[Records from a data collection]
________________

/-! ## `State.modHelper` -/

@[simp] theorem modHelper_agenda (s : State) (k h : Nat) (f : Helper → Helper) : (s.modHelper k h f).agenda = s.agenda := rfl
@[simp] theorem modHelper_net (s : State) (k h : Nat) (f : Helper → Helper) : (s.modHelper k h f).net = s.net := rfl
@[simp] theorem modHelper_cur (s : State) (k h : Nat) (f : Helper → Helper) : (s.modHelper k h f).cur = s.cur := rfl
@[simp] theorem modHelper_lane (s : State) (k h : Nat) (f : Helper → Helper) : (s.modHelper k h f).lane = s.lane := rfl
@[simp] theorem modHelper_clock (s : State) (k h : Nat) (f : Helper → Helper) : (s.modHelper k h f).clock = s.clock := rfl
@[simp] theorem modHelper_passedOver (s : State) (k h : Nat) (f : Helper → Helper) : (s.modHelper k h f).passedOver = s.passedOver := rfl
@[simp] theorem modHelper_free (s : State) (k h : Nat) (f : Helper → Helper) : (s.modHelper k h f).free = s.free := rfl
@[simp] theorem modHelper_reft (s : State) (k h : Nat) (f : Helper → Helper) : (s.modHelper k h f).reft = s.reft := rfl
@[simp] theorem modHelper_skew (s : State) (k h : Nat) (f : Helper → Helper) : (s.modHelper k h f).skew = s.skew := rfl
@[simp] theorem modHelper_skewTo (s : State) (k h : Nat) (f : Helper → Helper) : (s.modHelper k h f).skewTo = s.skewTo := rfl
@[simp] theorem modHelper_refOn (s : State) (k h : Nat) (f : Helper → Helper) : (s.modHelper k h f).refOn = s.refOn := rfl
@[simp] theorem modHelper_lodge (s : State) (k h : Nat) (f : Helper → Helper) : (s.modHelper k h f).lodge = s.lodge := rfl
@[simp] theorem modHelper_chip (s : State) (k h : Nat) (f : Helper → Helper) : (s.modHelper k h f).chip = s.chip := rfl
@[simp] theorem modHelper_vfs (s : State) (k h : Nat) (f : Helper → Helper) : (s.modHelper k h f).vfs = s.vfs := rfl
@[simp] theorem modHelper_fns (s : State) (k h : Nat) (f : Helper → Helper) : (s.modHelper k h f).fns = s.fns := rfl
@[simp] theorem modHelper_linkIde (s : State) (k h : Nat) (f : Helper → Helper) : (s.modHelper k h f).linkIde = s.linkIde := rfl
@[simp] theorem modHelper_links (s : State) (k h : Nat) (f : Helper → Helper) : (s.modHelper k h f).links = s.links := rfl
@[simp] theorem modHelper_routes (s : State) (k h : Nat) (f : Helper → Helper) : (s.modHelper k h f).routes = s.routes := rfl
@[simp] theorem modHelper_deadRoutes (s : State) (k h : Nat) (f : Helper → Helper) : (s.modHelper k h f).deadRoutes = s.deadRoutes := rfl
@[simp] theorem modHelper_hbm (s : State) (k h : Nat) (f : Helper → Helper) : (s.modHelper k h f).hbm = s.hbm := rfl
@[simp] theorem modHelper_hbmPois (s : State) (k h : Nat) (f : Helper → Helper) : (s.modHelper k h f).hbmPois = s.hbmPois := rfl
@[simp] theorem modHelper_host (s : State) (k h : Nat) (f : Helper → Helper) : (s.modHelper k h f).host = s.host := rfl
@[simp] theorem modHelper_hostTx (s : State) (k h : Nat) (f : Helper → Helper) : (s.modHelper k h f).hostTx = s.hostTx := rfl
@[simp] theorem modHelper_peerTx (s : State) (k h : Nat) (f : Helper → Helper) : (s.modHelper k h f).peerTx = s.peerTx := rfl
@[simp] theorem modHelper_pavs (s : State) (k h : Nat) (f : Helper → Helper) : (s.modHelper k h f).pavs = s.pavs := rfl
@[simp] theorem modHelper_isles (s : State) (k h : Nat) (f : Helper → Helper) : (s.modHelper k h f).isles = s.isles := rfl
@[simp] theorem modHelper_parts (s : State) (k h : Nat) (f : Helper → Helper) : (s.modHelper k h f).parts = s.parts := rfl
@[simp] theorem modHelper_patrolD (s : State) (k h : Nat) (f : Helper → Helper) : (s.modHelper k h f).patrolD = s.patrolD := rfl
@[simp] theorem modHelper_patrolNext (s : State) (k h : Nat) (f : Helper → Helper) : (s.modHelper k h f).patrolNext = s.patrolNext := rfl
@[simp] theorem modHelper_patrolPos (s : State) (k h : Nat) (f : Helper → Helper) : (s.modHelper k h f).patrolPos = s.patrolPos := rfl
@[simp] theorem modHelper_patrolStart (s : State) (k h : Nat) (f : Helper → Helper) : (s.modHelper k h f).patrolStart = s.patrolStart := rfl
@[simp] theorem modHelper_errlog (s : State) (k h : Nat) (f : Helper → Helper) : (s.modHelper k h f).errlog = s.errlog := rfl
@[simp] theorem modHelper_corrected (s : State) (k h : Nat) (f : Helper → Helper) : (s.modHelper k h f).corrected = s.corrected := rfl

/-! ## Accessors after an update -/


@[simp] theorem core_setCore_same (s : State) (k : Nat) (v : Core) : (s.setCore k v).core k = v := by
  simp [State.core, State.setCore]
@[simp] theorem core_setCore_other (s : State) (j k : Nat) (v : Core) (h : k ≠ j) : (s.setCore k v).core j = s.core j := by
  simp [State.core, State.setCore, h]

@[simp] theorem part_setPart_same (s : State) (k : Nat) (v : Part) : (s.setPart k v).part k = v := by
  simp [State.part, State.setPart]
@[simp] theorem part_setPart_other (s : State) (j k : Nat) (v : Part) (h : k ≠ j) : (s.setPart k v).part j = s.part j := by
  simp [State.part, State.setPart, h]

@[simp] theorem pav_setPav_same (s : State) (k : Nat) (v : Pav) : (s.setPav k v).pav k = v := by
  simp [State.pav, State.setPav]
@[simp] theorem pav_setPav_other (s : State) (j k : Nat) (v : Pav) (h : k ≠ j) : (s.setPav k v).pav j = s.pav j := by
  simp [State.pav, State.setPav, h]
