theorem nextLaunch_of_first {s : State} {part queue : Nat} {r : List Byte} {rest : List (List Byte)} {l : Launch}
    (he : ((s.part part).queues.getD queue {}).enabled = true) (hp : ((s.part part).queues.getD queue {}).prio < 4) (hq : queue < 64)
    (hr : ((s.part part).queues.getD queue {}).recs = r :: rest) (hi : (s.part part).insts.length < 256)
    (hfirst : ∀ j, j < 64 → j ≠ queue → ((s.part part).queues.getD j {}).enabled = true → ((s.part part).queues.getD j {}).recs ≠ [] →
      queueBefore (s.part part) queue j)
    (hl : checkLaunch s part ((s.part part).queues.getD queue {}).prio r = l) (hh : l ≠ .held) :
    nextLaunch s part = some (queue, r, l) := by
  simp only [nextLaunch, if_neg (show ¬ 256 ≤ (s.part part).insts.length by omega)]
  refine findSome?_of_least (queueOrder_pairwise _) (mem_queueOrder.2 ⟨hq, he, hp⟩) ?_ fun j hj hb => ?_
  · simp only [hr, hl]
  · obtain ⟨hj64, hje, -⟩ := mem_queueOrder.1 hj
    have hempty : ((s.part part).queues.getD j {}).recs = [] := by
      refine Decidable.byContradiction fun hne => ?_
      have hjq : j ≠ queue := by rintro rfl; rcases hb with h | ⟨-, h⟩ <;> omega
      have := hfirst j hj64 hjq hje hne
      simp only [queueBefore] at hb this
      omega
    simp only [hempty]

/-! ## LAUNCH_INSTANTIATE -/

@[simp] theorem freshCode_nextInst (s : State) (part : Nat) : ((freshCode s part).part part).nextInst = (s.part part).nextInst := by
  unfold freshCode
  extract_lets w stale fresh
  split
  · rfl
  · rw [part_modPart_same]; rfl

@[simp] theorem freshCode_queues (s : State) (part : Nat) : ((freshCode s part).part part).queues = (s.part part).queues := by
  unfold freshCode
  extract_lets w stale fresh
  split
  · rfl
  · rw [part_modPart_same]; rfl

theorem exec_launchInstantiate (s : State) (part : Nat) : exec (.launchInstantiate part) s = execLaunchInstantiate part s := rfl

/-- The instance that record `r` of queue `q`, whose number is `queue`, makes in a partition that has given `id` instances a number. -/
def launchedInst (id queue : Nat) (q : LQueue) (r : List Byte) (home : Nat) (nodes : List Node) (bufs : List Buf) (gang : Option Gang) : Inst :=
  { id := id, queue := queue, qprio := q.prio, home := home, caddr := BitVec.ofNat 64 (leAt r 8 8), cval := BitVec.ofNat 64 (leAt r 16 8),
    nodes := nodes, bufs := bufs, gang := gang }

/-- The partition gets an instance, with code fetched before dropped (R34). -/
def withInst (s : State) (part : Nat) (i : Inst) : State :=
  (freshCode s part).modPart part fun p => { p with insts := p.insts ++ [i], nextInst := p.nextInst + 1 }

section
variable {s : State} {part queue : Nat} {r : List Byte} {rest : List (List Byte)}

theorem dropOldest (hr : ((s.part part).queues.getD queue {}).recs = r :: rest) :
    (s.modPart part fun p => { p with queues := p.queues.setIfInBounds queue { p.queues.getD queue {} with recs := (p.queues.getD queue {}).recs.drop 1 } }) =
      setQueue s part queue { (s.part part).queues.getD queue {} with recs := rest } := by
  simp only [setQueue, State.modPart, hr, List.drop_succ_cons, List.drop_zero]

theorem withInst_eq {id : Nat} {i : Inst} (h : (s.part part).nextInst = id) :
    ((freshCode s part).modPart part fun p => { p with insts := p.insts ++ [i], nextInst := id + 1 }) = withInst s part i := by
  subst h
  simp only [withInst, State.modPart, freshCode_nextInst]

theorem launchInstantiate_single {home : Nat} {nodes : List Node} {bufs : List Buf} (hq : queue < 64)
    (hr : ((s.part part).queues.getD queue {}).recs = r :: rest) (h : nextLaunch s part = some (queue, r, .ready home nodes bufs none)) :
    exec (.launchInstantiate part) s = .next (claimNodes
      (withInst (setQueue s part queue { (s.part part).queues.getD queue {} with recs := rest }) part
        (launchedInst (s.part part).nextInst queue ((s.part part).queues.getD queue {}) r home nodes bufs none)) part (s.part part).nextInst) := by
  have hn (v : LQueue) : ((setQueue s part queue v).part part).nextInst = (s.part part).nextInst := by simp [setQueue]
  rw [exec_launchInstantiate, execLaunchInstantiate]
  simp only [h, dropOldest hr, freshCode_nextInst, freshCode_queues, setQueue_queue _ _ _ hq, hn]
  rw [withInst_eq (hn _)]
  rfl

theorem launchInstantiate_gang {home : Nat} {nodes : List Node} {bufs : List Buf} {g : Gang} (hq : queue < 64)
    (hr : ((s.part part).queues.getD queue {}).recs = r :: rest) (h : nextLaunch s part = some (queue, r, .ready home nodes bufs (some g))) :
    exec (.launchInstantiate part) s = .next (gangPrepared
      (withInst (setQueue s part queue { (s.part part).queues.getD queue {} with recs := rest }) part
        (launchedInst (s.part part).nextInst queue ((s.part part).queues.getD queue {}) r home nodes bufs (some g))) part (s.part part).nextInst g) := by
  have hn (v : LQueue) : ((setQueue s part queue v).part part).nextInst = (s.part part).nextInst := by simp [setQueue]
  rw [exec_launchInstantiate, execLaunchInstantiate]
  simp only [h, dropOldest hr, freshCode_nextInst, freshCode_queues, setQueue_queue _ _ _ hq, hn]
  rw [withInst_eq (hn _)]
  rfl

theorem launchInstantiate_refused (hr : ((s.part part).queues.getD queue {}).recs = r :: rest) (h : nextLaunch s part = some (queue, r, .refused)) :
    exec (.launchInstantiate part) s = .next (completionWrite
      (setQueue s part queue { (s.part part).queues.getD queue {} with recs := rest }) part (BitVec.ofNat 64 (leAt r 8 8)) (BitVec.ofNat 64 (leAt r 16 8)) 2) := by
  rw [exec_launchInstantiate, execLaunchInstantiate]
  simp only [h, dropOldest hr]

end

/-! ## What a walk of a partition's tables reads -/

theorem walk_congr {s u : State} {part : Nat} (hh : u.hbm = s.hbm) (hp : u.hbmPois = s.hbmPois) (hl : u.lodge = s.lodge)
    (hr : (u.part part).root = (s.part part).root) (va : Nat) : walk u part va = walk s part va := by
  have hentry (pa : Nat) : readEntry u pa = readEntry s pa := by unfold readEntry linePoisoned; rw [hh, hp]
  have hexists (pa : Nat) : paExists u pa = paExists s pa := by simp only [paExists, hl]
  have hcont (t va e : Nat) : contOk u t va e = contOk s t va e := by simp only [contOk, hentry]
  have hfrom (l t : Nat) : walkFrom u va l t = walkFrom s va l t := by
    induction l generalizing t with
    | zero => simp only [walkFrom, hentry, hexists, hcont]
    | succ l ih => simp only [walkFrom, hentry, hexists, ih]
  simp only [walk, hr, hfrom]

theorem locatePart_congr {s u : State} {part : Nat} (hh : u.hbm = s.hbm) (hp : u.hbmPois = s.hbmPois) (hl : u.lodge = s.lodge)
    (hr : (u.part part).root = (s.part part).root) (k : Access) (va : W64) : locatePart u part k va = locatePart s part k va := by
  simp only [locatePart, walk_congr hh hp hl hr]

end Sys2Proof.Proofs
end

section
/-! PROOF. The dispatcher's entries and where a task starts (R54, R297, R299). -/
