-- ==== Sys2Proof/Machine/State.lean ====
section
/-! DEFINITION. The state of the DX4: every piece of state the spec gives the block, as plain data, and the state at the power-on reset.
A field's docstring gives its width, the rule that names it with the number of the spec's file, its reset value and its meaning. -/

namespace Sys2Proof.Machine

/-- Why a step stops with a fault: no command of this block raises one, since R485 reports every error in the state. -/
inductive Fault where
  /-- Never raised: the table's commands report errors in the state (R485). Safe. -/
  | unreachable
  deriving DecidableEq, Repr

/-- Why a step is refused. -/
inductive Refusal where
  /-- A command that has no meaning in this model yet, by its mnemonic; raised by an arm of `exec` only. Safe. -/
  | notModelled (mnemonic : String)
  deriving DecidableEq, Repr

/-- An indexed store in canonical form: keys strictly rising, no entry equal to what an unlisted key reads as. -/
abbrev Tbl (α : Type) := List (Nat × α)

/-! ### Device, host interface, power -/

/-- The stage that HI_DEVICE_STATUS.STAGE reports (R497). -/
inductive Stage where
  | boot | training | tasting | ready | resetting | fault | recovery | shutdown
  deriving DecidableEq, Repr

/-- The causes of a compute reset, in the order of their ARG codes 1 to 7 (R474). -/
inductive ResetCause where
  | mailbox | sideband | packet | pf0Flr | linkReset | mpRestart | shutdownExit
  deriving DecidableEq, Repr

/-- A compute reset in progress (R475 to R479). -/
structure ResetRun where
  /-- R474: the cause logged. -/
  cause : ResetCause
  /-- R479: FULL of any request that joined. -/
  full : Bool
  /-- R479: a link reset has been added. -/
  link : Bool
  /-- R475 step 3: the CP has not answered yet. -/
  awaitCp : Bool
  /-- R475 step 2: in-flight packets whose host reads are still owed. -/
  owedReads : List Nat
  /-- R437, R439: the MP restarts within this reset. -/
  mp : Bool
  /-- R478: the restart has run and the tasting has begun. -/
  restarted : Bool
  deriving DecidableEq, Repr

/-- Outcome of a host read (R394, R491). -/
inductive Completion where
  | data (bytes : List Byte)
  | poisoned (bytes : List Byte)
  | unsupportedRequest
  | completerAbort
  deriving DecidableEq, Repr

/-- A window or BAR4 access held for a sleeping domain (R394, R491), as its window entry stood at arrival (R395). -/
structure Held where
  /-- R25: the domain waited for. -/
  dom : Nat
  /-- R385: the function. -/
  fn : Nat
  /-- R393: the device address. -/
  addr : Nat
  /-- R393: read length; 0 for a write. -/
  len : Nat
  /-- R393: bytes of a write. -/
  data : List Byte
  /-- R491: a BAR4 access. -/
  isReg : Bool
  deriving DecidableEq, Repr

/-- What leaves the device: the model's own list of outputs (assumption log 7). -/
inductive Out where
  /-- A reply entry written to the reply ring (R314): function, host address, 32 bytes. -/
  | reply (fn : Nat) (addr : Nat) (bytes : List Byte)
  /-- A record entry group written to the host result ring (R336). -/
  | record (fn : Nat) (addr : Nat) (bytes : List Byte)
  /-- A write to host memory named by a packet or the mailbox (R385). -/
  | hostWrite (fn : Nat) (addr : Nat) (bytes : List Byte)
  /-- A bulk read of host memory asked for (R322, R401): function, address, length, Relaxed Ordering (R385). -/
  | hostRead (fn : Nat) (addr : Nat) (len : Nat) (relaxed : Bool)
  /-- An MSI-X message (R313, R337). -/
  | msix (fn : Nat) (vector : Nat)
  /-- A completion of a host read (R394, R491). -/
  | completion (fn : Nat) (c : Completion)
  /-- An error logged through AER of a function (R394, R485). -/
  | aer (fn : Nat) (code : Nat)
  /-- A spine read's data (R81, R493). -/
  | spineData (value : Nat)
  /-- A sideband answer (R428): bytes of a block read, or a NACK. -/
  | sideband (bytes : List Byte)
  | sidebandNack
  /-- A fabric access that completes with an address error (R18, R363): its address. -/
  | addressError (addr : Nat)
  /-- THERMTRIP_N asserted (R417). -/
  | thermtrip
  /-- JTAG status of a claim: granted or the code RESOURCE_HELD (R483). -/
  | jtag (granted : Bool)
  /-- A firmware header or chunk frame sent over the spine (R441): component and chunk, 2^32 for the header frame. -/
  | frame (receivers : List Nat) (component : Nat) (chunk : Nat)
  deriving DecidableEq, Repr

/-- The device as a whole. -/
structure Dev where
  /-- 1 bit; R458 (17); reset 0 DESIGN CHOICE 0 (log 3); PWRGD has risen and the power-on sequence has begun. -/
  pwrgd : Bool := false
  /-- word; R473, R496 (17, 18); reset DESIGN CHOICE a full DX4-32 of stepping A0 (log 8); the one-time fuse word and the identity. -/
  fuses : Fuses := { devId := 0x4D20, revId := 0x10, serial := 0, arrayMask := 0, engineMask := 0, channelMask := 0 }
  /-- 3 bits; R497 (18); reset 0b000 BOOT; HI_DEVICE_STATUS.STAGE. -/
  stage : Stage := .boot
  /-- 1 bit; R497 (18); reset 0; HI_DEVICE_STATUS.DEGRADED. -/
  degraded : Bool := false
  /-- 1 bit; R497 (18); reset 0; HI_DEVICE_STATUS.DEVICE_FAULT. -/
  deviceFault : Bool := false
  /-- 6 bits; R497 (18); reset 0; HI_DEVICE_STATUS.ARRAYS. -/
  arrays : Nat := 0
  /-- 6 bits; R497 (18); reset 0; HI_DEVICE_STATUS.ENGINES. -/
  engines : Nat := 0
  /-- 4 bits; R497 (18); reset 0; HI_DEVICE_STATUS.CHANNELS. -/
  channels : Nat := 0
  /-- 4 bits; R497 (18); reset 0; HI_DEVICE_STATUS.CORES. -/
  cores : Nat := 0
  /-- record; R507, R446 (19, 16); reset DESIGN CHOICE SMBus, address 0x4C, PERST_N and SYS_RESET_N high, no Cask (log 3); straps and pins as last sampled. -/
  straps : Straps := { sbMode := false, sbAddr := 0, sysResetN := true, perstN := true, caskPresentN := true }
  /-- 1 bit; R417 (15); reset 0; THERMTRIP_N has been asserted. -/
  thermtrip : Bool := false
  /-- 1 bit; R459 (17); reset 0; HI is ready. -/
  hiReady : Bool := false
  /-- 1 bit; R463 (17); reset 0; the tasting of this start has ended. -/
  tasted : Bool := false
  /-- 1 bit; R459, R478 (17); reset 0; the background DRAM write of this start has ended. -/
  scrubbed : Bool := false
  /-- record or none; R475 (17); reset none; the compute reset in progress. -/
  reset : Option ResetRun := none
  /-- list of 16-byte entries; R468, R469 (17); reset empty, DESIGN CHOICE (log 8); the defect list, sorted by KIND, UNIT, SUB: KIND, UNIT, SUB, TEST, BOOT, DETAIL. -/
  defects : List (Nat × Nat × Nat × Nat × Nat × Nat) := []
  /-- list; R463 (17); reset empty; arrays logged ARRAY_OUT since the last tasting, as 4·core + array. -/
  arrayOut : List Nat := []
  /-- 1 bit; R486 (17); reset 0; the CP has missed 10 heartbeats. -/
  cpStalled : Bool := false
  /-- 1 bit; R486 (17); reset 0; the Cellarer has missed 10 heartbeats. -/
  celStalled : Bool := false
  /-- count; R486 (17); reset 0; heartbeats the CP has missed in succession. -/
  cpMisses : Nat := 0
  /-- count; R486 (17); reset 0; heartbeats the Cellarer has missed in succession. -/
  celMisses : Nat := 0
  /-- 1 bit; R508 (19); reset 0; the slow clock has failed to start and the MP stays in recovery. -/
  slowClockDead : Bool := false
  deriving DecidableEq, Repr

/-- One MSI-X vector (R383, R489): message address, data and mask, as the PCIe Base Specification lays the table out. -/
structure Msix where
  addr : BitVec 64 := 0
  data : BitVec 32 := 0
  masked : Bool := true
  pending : Bool := false
  deriving DecidableEq, Repr

/-- The PCIe endpoint (R383 to R401, R495 to R498). -/
structure Hi where
  /-- 1 bit; R498 (18); reset 0; HI_LINK_STATUS.LINK_UP. -/
  linkUp : Bool := false
  /-- 3 bits; R498 (18); reset 0b000; HI_LINK_STATUS.PM_STATE. -/
  pmState : Nat := 0
  /-- 4 bits; R498 (18); reset 0; HI_LINK_STATUS.WIDTH. -/
  width : Nat := 0
  /-- 3 bits; R498 (18); reset 0; HI_LINK_STATUS.SPEED. -/
  speed : Nat := 0
  /-- 32 bits; R498 (18); reset 0; HI_LINK_CHANGES. -/
  linkChanges : Nat := 0
  /-- 4 bits; R389 (14); reset 0; HI_REG_APERTURE.SLICE. -/
  slice : Nat := 0
  /-- 9 × 256 × 64 bits; R392 (14); reset 0; HI_WIN_i of function f at 256·f + i. -/
  win : Tbl (BitVec 64) := []
  /-- 9 × 256 × 33 bits; R392 (14); reset none; low halves written and held for their high half. -/
  winLow : Tbl (Option (BitVec 32)) := []
  /-- 1 bit; R386, R397 (14); reset 0 PRESUMED 0 (PCI Express, log 9); VF Enable of the SR-IOV capability. -/
  vfEnable : Bool := false
  /-- 4 bits; R386 (14); reset 0 PRESUMED 0 (PCI Express, log 9); NumVFs. -/
  numVFs : Nat := 0
  /-- 4 bits; R398 (14); reset 0 PRESUMED 0 (PCI Express, log 9); L0s, L1, L1.1 and L1.2 enables, bits 0 to 3. -/
  aspm : BitVec 4 := 0
  /-- 32 bits; R384, R422 (14, 16); reset DESIGN CHOICE 0 (log 8); Subsystem Vendor ID and Subsystem ID, taken from the board record at power-on. -/
  subsystem : BitVec 32 := 0
  /-- 9 × 64 entries; R383, R489 (14, 18); reset masked PRESUMED (PCI Express, log 9); the MSI-X table and pending bits, vector v of function f at 64·f + v. -/
  msix : Tbl Msix := []
  /-- list; R25, R394, R491 (01, 14, 18); reset empty; accesses held for a sleeping domain, oldest first. -/
  held : List Held := []
  deriving DecidableEq, Repr
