-- ==== Sys2Proof/Machine/Ops.lean ====
section
/-! DEFINITION. The named operations over the state that the commands share: indexed stores, counters, memory, outputs, the event log, MSI-X, records and wakes. -/

namespace Sys2Proof.Machine

/-! ### Indexed stores -/

/-- What a key of a store reads as; `d` is what an unlisted key reads as. -/
def tget {α : Type} (d : α) : Tbl α → Nat → α
  | [], _ => d
  | (k, v) :: t, i => if k = i then v else tget d t i

/-- The store with one key written, in canonical form again. -/
def tput {α : Type} [DecidableEq α] (d : α) : Tbl α → Nat → α → Tbl α
  | [], i, v => if v = d then [] else [(i, v)]
  | (k, w) :: t, i, v =>
    if i < k then (if v = d then (k, w) :: t else (i, v) :: (k, w) :: t)
    else if i = k then (if v = d then t else (i, v) :: t)
    else (k, w) :: tput d t i v

/-- The store with one key changed by a function. -/
def tmod {α : Type} [DecidableEq α] (d : α) (t : Tbl α) (i : Nat) (f : α → α) : Tbl α :=
  tput d t i (f (tget d t i))

/-- The canonical form: keys strictly rising and no entry equal to what an unlisted key reads as. -/
def twf {α : Type} [DecidableEq α] (d : α) : Tbl α → Bool
  | [] => true
  | (k, v) :: t => decide (v ≠ d) && t.all (fun e => decide (k < e.1)) && twf d t

/-- What a numbered list holds at a number. -/
def nget {α : Type} (l : List (Nat × α)) (i : Nat) : Option α := (l.find? (fun e => e.1 == i)).map (·.2)

/-- A numbered list with one entry changed by a function. -/
def nmod {α : Type} (l : List (Nat × α)) (i : Nat) (f : α → α) : List (Nat × α) :=
  l.map (fun e => if e.1 == i then (e.1, f e.2) else e)

/-- A numbered list without one number. -/
def ndel {α : Type} (l : List (Nat × α)) (i : Nat) : List (Nat × α) := l.filter (fun e => e.1 != i)

/-- A sorted list of numbers with one more, no repeats. -/
def setAdd : List Nat → Nat → List Nat
  | [], x => [x]
  | y :: t, x => if x < y then x :: y :: t else if x = y then y :: t else y :: setAdd t x

/-- A counter of `w` bits that saturates, one up (R11). -/
def satAdd (w n k : Nat) : Nat := min (2 ^ w - 1) (n + k)

/-- A counter of 64 bits that wraps (R88). -/
def wrapAdd (n k : Nat) : Nat := (n + k) % 2 ^ 64

/-- The bits of a list of Bools, the first the lowest. -/
def packBits : List Bool → Nat
  | [] => 0
  | b :: t => b2n b + 2 * packBits t

/-- The set bits of a number among the first `w`, rising. -/
def bitList (w n : Nat) : List Nat := (List.range w).filter (fun i => bitOf n i)

/-- `n` bytes of a list from an offset, zeros beyond its end. -/
def sliceB (l : List Byte) (ofs n : Nat) : List Byte :=
  let t := (l.drop ofs).take n
  t ++ List.replicate (n - t.length) 0

/-- The little-endian number of `n` bytes at an offset (R10). -/
def leAt (l : List Byte) (ofs n : Nat) : Nat := leNat (sliceB l ofs n)

/-- A byte list cut or padded with zeros to `n` bytes. -/
def padTo (n : Nat) (l : List Byte) : List Byte := sliceB l 0 n

/-- Division that truncates toward zero (R233). -/
def tdiv (a b : Int) : Int := Int.tdiv a b

/-- trunc_shift of R39: a shift right that truncates toward zero. -/
def truncShift (y : Int) (s : Nat) : Int := Int.tdiv y (2 ^ s)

________________

▶ **Task requirements**:
Of the lines above, extract only those from the line with "cause logged. -/" to the line with "(relaxed : Bool)", both included, exactly as written.

▶ **Result**:
  /-- R474: the cause logged. -/
  cause : ResetCause
  /-- R479: FULL of any request that joined. -/
  full : Bool
  /-- R479: a link reset has been added. -/
  link : Bool
  /-- R475 step 3: the CP has not answered yet. -/
  awaitCp : Bool
  /-- R475 step 2: in-flight packets whose host reads are still owed. -/
  owedReads : List Nat
  /-- R437, R439: the MP restarts within this reset. -/
  mp : Bool
  /-- R478: the restart has run and the tasting has begun. -/
  restarted : Bool
  deriving DecidableEq, Repr

/-- Outcome of a host read (R394, R491). -/
inductive Completion where
  | data (bytes : List Byte)
  | poisoned (bytes : List Byte)
  | unsupportedRequest
  | completerAbort
  deriving DecidableEq, Repr

/-- A window or BAR4 access held for a sleeping domain (R394, R491), as its window entry stood at arrival (R395). -/
structure Held where
  /-- R25: the domain waited for. -/
  dom : Nat
  /-- R385: the function. -/
  fn : Nat
  /-- R393: the device address. -/
  addr : Nat
  /-- R393: read length; 0 for a write. -/
  len : Nat
  /-- R393: bytes of a write. -/
  data : List Byte
  /-- R491: a BAR4 access. -/
  isReg : Bool
  deriving DecidableEq, Repr

/-- What leaves the device: the model's own list of outputs (assumption log 7). -/
inductive Out where
  /-- A reply entry written to the reply ring (R314): function, host address, 32 bytes. -/
  | reply (fn : Nat) (addr : Nat) (bytes : List Byte)
  /-- A record entry group written to the host result ring (R336). -/
  | record (fn : Nat) (addr : Nat) (bytes : List Byte)
  /-- A write to host memory named by a packet or the mailbox (R385). -/
  | hostWrite (fn : Nat) (addr : Nat) (bytes : List Byte)
  /-- A bulk read of host memory asked for (R322, R401): function, address, length, Relaxed Ordering (R385). -/
  | hostRead (fn : Nat) (addr : Nat) (len : Nat) (relaxed : Bool)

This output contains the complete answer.